Santa came early to the astronauts on board the International Space Station in the form of the Japanese cargo ship Kuonotori or “White Stork.” When the supply ship docked with the ISS recently, it brought five tons of food, water, and other supplies, as well as Christmas presents for the two Americans, three Russians, and the single Frenchman currently on board the orbiting Space laboratory.

As with Thanksgiving, the crew of the ISS will take time off to celebrate Christmas dinner together. However, since the Russian Orthodox Church celebrates Christmas in January, the crew will likely celebrate the holiday twice.

Dinner will likely consist of traditional roast turkey, cornbread dressing, potatoes, cranberry sauce, and green beans. The food will be cooked in bags in the space station’s oven, a concession to the realities of microgravity. Some of the astronauts will be able to supplement their Christmas meals with candy or cookies delivered from their families on Earth.
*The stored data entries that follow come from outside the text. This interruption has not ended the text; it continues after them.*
theorem keeps_showRefusal (b : Bad) (w : Twin) {s0 s : State} (hk : Keeps s0 s)  : Keeps s0 (showRefusal b w s) := by
  unfold showRefusal
  repeat' first
    | with_reducible assumption | intro _
    | ((fail_if_no_progress extract_lets +onlyGivenNames x); refine keeps_cut (s0 := s0) (x := x) ?_ ?_; on_goal 1 => subst x)
    | (fail_if_no_progress extract_lets +onlyGivenNames x)
    | with_reducible (first | apply keeps_State_setReg | apply keeps_State_sf | apply keeps_State_sb | apply keeps_State_raiseTwin)

theorem keeps_releaseOther (w : Twin) (cs : List Nat) {s0 s : State} (hk : Keeps s0 s) : Keeps s0 (releaseOther w cs s) := by
  unfold releaseOther
  repeat' first
    | with_reducible assumption | decide | intro _
    | ((fail_if_no_progress extract_lets +onlyGivenNames x); refine keeps_cut (s0 := s0) (x := x) ?_ ?_; on_goal 1 => subst x)
    | (fail_if_no_progress extract_lets +onlyGivenNames x)
    | with_reducible (first | apply keeps_State_wrBytes | apply keeps_State_modCurves | apply keeps_freshSlots | apply keeps_ite | apply keeps_ite2 | apply keeps_ite22 | apply keeps_foldl | apply keeps_foldl2 | (refine keeps_eq2 (by with_reducible assumption) ?_) | (refine keeps_eq22 (by with_reducible assumption) ?_))
    | simp -zeta only [keeps_mk, keepsC_fold, id_eq] | (refine keepsC_le ?_ ?_ ?_) | omega | split | (clear_value *; split)

theorem keeps_releaseSlots (restore : Bool) (w : Twin) (g : Graft) {s0 s : State} (hk : Keeps s0 s) : Keeps s0 (releaseSlots restore w g s) := by
  unfold releaseSlots
  repeat' first
    | with_reducible assumption | decide | intro _
    | ((fail_if_no_progress extract_lets +onlyGivenNames x); refine keeps_cut (s0 := s0) (x := x) ?_ ?_; on_goal 1 => subst x)
    | (fail_if_no_progress extract_lets +onlyGivenNames x)
    | with_reducible (first | apply keeps_State_wrBytes | apply keeps_State_modCurves | apply keeps_freshSlots | apply keeps_releaseOther | apply keeps_ite | apply keeps_ite2 | apply keeps_ite22 | apply keeps_foldl | apply keeps_foldl2 | (refine keeps_eq2 (by with_reducible assumption) ?_) | (refine keeps_eq22 (by with_reducible assumption) ?_))
    | simp -zeta only [keeps_mk, keepsC_fold, id_eq] | (refine keepsC_le ?_ ?_ ?_) | omega | split | (clear_value *; split)

theorem keeps_refuseGraft (b : Bad) (w : Twin) {s0 s : State} (hk : Keeps s0 s)  : Keeps s0 (refuseGraft b w s) := by
  unfold refuseGraft
  repeat' first
    | with_reducible assumption | intro _
    | ((fail_if_no_progress extract_lets +onlyGivenNames x); refine keeps_cut (s0 := s0) (x := x) ?_ ?_; on_goal 1 => subst x)
    | (fail_if_no_progress extract_lets +onlyGivenNames x)
    | with_reducible (first | apply keeps_State_modTw | apply keeps_watchSpare | apply keeps_setGraftState | apply keeps_showRefusal | apply keeps_releaseSlots)
    | simp -zeta only [keeps_mk, keepsC_fold, id_eq] | split

theorem keeps_forgetGraft (w : Twin) {s0 s : State} (hk : Keeps s0 s) : Keeps s0 (forgetGraft w s) := by
  unfold forgetGraft
  repeat' first
    | with_reducible assumption | decide | intro _
    | ((fail_if_no_progress extract_lets +onlyGivenNames x); refine keeps_cut (s0 := s0) (x := x) ?_ ?_; on_goal 1 => subst x)
    | (fail_if_no_progress extract_lets +onlyGivenNames x)
    | with_reducible (first | apply keeps_State_modTw | apply keeps_watchSpare | apply keeps_setGraftState | apply keeps_releaseSlots | apply keeps_ite | apply keeps_ite2 | apply keeps_ite22 | (refine keeps_eq2 (by with_reducible assumption) ?_) | (refine keeps_eq22 (by with_reducible assumption) ?_))
    | simp -zeta only [keeps_mk, keepsC_fold, id_eq] | (refine keepsC_le ?_ ?_ ?_) | omega | split | (clear_value *; split)

theorem keeps_dropGrafts  {s0 s : State} (hk : Keeps s0 s) : Keeps s0 (dropGrafts s) := by
  unfold dropGrafts
  repeat' first
    | with_reducible assumption | decide | intro _
    | ((fail_if_no_progress extract_lets +onlyGivenNames x); refine keeps_cut (s0 := s0) (x := x) ?_ ?_; on_goal 1 => subst x)
    | (fail_if_no_progress extract_lets +onlyGivenNames x)
    | with_reducible (first | apply keeps_State_each | apply keeps_forgetGraft | apply keeps_ite | apply keeps_ite2 | apply keeps_ite22 | (refine keeps_eq2 (by with_reducible assumption) ?_) | (refine keeps_eq22 (by with_reducible assumption) ?_))
    | simp -zeta only [keeps_mk, keepsC_fold, id_eq] | (refine keepsC_le ?_ ?_ ?_) | omega | split | (clear_value *; split)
The space station is being decorated with stockings and a small Christmas tree that is kept in storage for the balance of the year. In times past, the astronauts have been seen clowning about wearing Santa hats and reindeer antlers.

Christmas has been celebrated in space on a continuous basis ever since the ISS became permanently occupied back at the beginning of the 21st Century. Most of the partners in the space station project come from countries that celebrate Christmas.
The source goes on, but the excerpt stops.